Problem:
Retype only the lines at the head of the records, first through the one with "s.cox with gangs", exactly as written.

··· Data excerpts ···

-- ==== Sys2Proof/Machine/Drayman.lean ====
section
/-!
DEFINITION. The Drayman, the copy engine of a cluster (R362 to R387): operations sector by sector, their faults and
completion, prefetch hints, strip-configured fetch, and the instructions DCFG, DCOPY, DCOPY.2d, DRED, DPREF, DSTAT and
DCANCEL.
-/

namespace Sys2Proof.Machine

/-! ### Operations of a strand -/

/-- The context where a strand runs, if it is resident. -/
def State.whereIs (s : State) (h : Holder) : Option Nat :=
  (s.strands.find? fun e => e.2.resident && e.2.holder = h).map (·.1)

/-- A stopped strand of a gang. -/
def GangStrand.isHolder (g : Gang) (h : Holder) (m : GangStrand) : Bool := (g.serial, m.crew, m.pos) = h

/-- Change the kept state of a strand, resident or stopped (R370, R438). -/
def State.modKept (s : State) (h : Holder) (f : Kept → Kept) : State :=
  match s.whereIs h with
  | some u => s.setStrand u { s.strand u with kept := f (s.strand u).kept }
  | none =>
    let upd (g : Gang) : Gang :=
      { g with strands := g.strands.map fun m => if m.isHolder g h then { m with kept := f m.kept } else m }
    { s with cox := { s.cox with gangs := s.cox.gangs.map upd } }

/-- The operations of a strand that are in flight, those in the serviced state included (R363), by cluster. -/
def State.opsOf (s : State) (h : Holder) : List (Nat × DOp) :=
  s.clusters.flatMap fun e => (e.2.ops.filter fun o => o.holder = h).map fun o => (e.1, o)

/-- Change an operation of a cluster. -/
def modDOp (c : Nat) (ident : Word) (f : DOp → DOp) : M Unit :=
  modCluster c fun k => { k with ops := k.ops.map fun o => if o.ident = ident then f o else o }

/-- The requester of an operation's accesses. -/
def DOp.who (c : Nat) (o : DOp) : Who := .drayman c o.ident

/-- The agent of an operation's accesses (R28, R46). -/
def DOp.agent (o : DOp) : Agent := ⟨o.uid, o.mode, o.owner, 2, o.handle, o.ident⟩

/-- The identity of the next operation of a strand (R362). -/
def nextIdent (u seq : Nat) : Word := BitVec.ofNat 64 (seq + u * 2 ^ 32)

/-- The sequence number after one. -/
def seqAfter (n : Nat) : Nat := if n = 2 ^ 32 - 1 then 1 else n + 1

/-! ### Rows and sectors (R366, R373) -/

/-- Bytes that an operation asks for. -/
def DOp.bytes (o : DOp) : Nat := o.rows * o.rbytes

/-- The operation is an ordered DRED. -/
def DOp.ordered (o : DOp) : Bool :=
  match o.kind with
  | .reduce _ b => b
  | .copy | .strip => false

/-- The handle side of row `r`. -/
def DOp.bufAt (o : DOp) (r : Nat) : Word := o.buf + BitVec.ofInt 64 (r * o.hstride)

/-- The local side of row `r`. -/
def DOp.locAt (o : DOp) (r : Nat) : Word := o.loc + BitVec.ofInt 64 (r * o.lstride)

/-- The source side of row `r`. -/
def DOp.srcAt (o : DOp) (r : Nat) : Word := if o.put then o.locAt r else o.bufAt r
/-- The destination side of row `r`. -/
def DOp.dstAt (o : DOp) (r : Nat) : Word := if o.put then o.bufAt r else o.locAt r

/-- The first source byte of the next sector. -/
def DOp.srcVa (o : DOp) : Word := o.srcAt o.row + BitVec.ofNat 64 o.off
/-- The first destination byte. -/
def DOp.dstVa (o : DOp) : Word := if o.ordered then o.buf else o.dstAt o.row + BitVec.ofNat 64 o.off

/-- The destination ranges from the next sector on: rows, or the one element of an ordered DRED (R377). -/
def DOp.destLeft (o : DOp) : List (Word × Nat) :=
  match o.kind with
  | .reduce op true => [(o.buf, op.bytes)]
  | .reduce _ false | .copy | .strip =>
    ((List.range o.rows).drop o.row).map fun r =>
      let off := if r = o.row then o.off else 0
      (o.dstAt r + BitVec.ofNat 64 off, o.rbytes - off)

···

Answer section:
-- ==== Sys2Proof/Machine/Drayman.lean ====
section
/-!
DEFINITION. The Drayman, the copy engine of a cluster (R362 to R387): operations sector by sector, their faults and
completion, prefetch hints, strip-configured fetch, and the instructions DCFG, DCOPY, DCOPY.2d, DRED, DPREF, DSTAT and
DCANCEL.
-/

namespace Sys2Proof.Machine

/-! ### Operations of a strand -/

/-- The context where a strand runs, if it is resident. -/
def State.whereIs (s : State) (h : Holder) : Option Nat :=
  (s.strands.find? fun e => e.2.resident && e.2.holder = h).map (·.1)

/-- A stopped strand of a gang. -/
def GangStrand.isHolder (g : Gang) (h : Holder) (m : GangStrand) : Bool := (g.serial, m.crew, m.pos) = h

/-- Change the kept state of a strand, resident or stopped (R370, R438). -/
def State.modKept (s : State) (h : Holder) (f : Kept → Kept) : State :=
  match s.whereIs h with
  | some u => s.setStrand u { s.strand u with kept := f (s.strand u).kept }
  | none =>
    let upd (g : Gang) : Gang :=
      { g with strands := g.strands.map fun m => if m.isHolder g h then { m with kept := f m.kept } else m }
    { s with cox := { s.cox with gangs := s.cox.gangs.map upd } }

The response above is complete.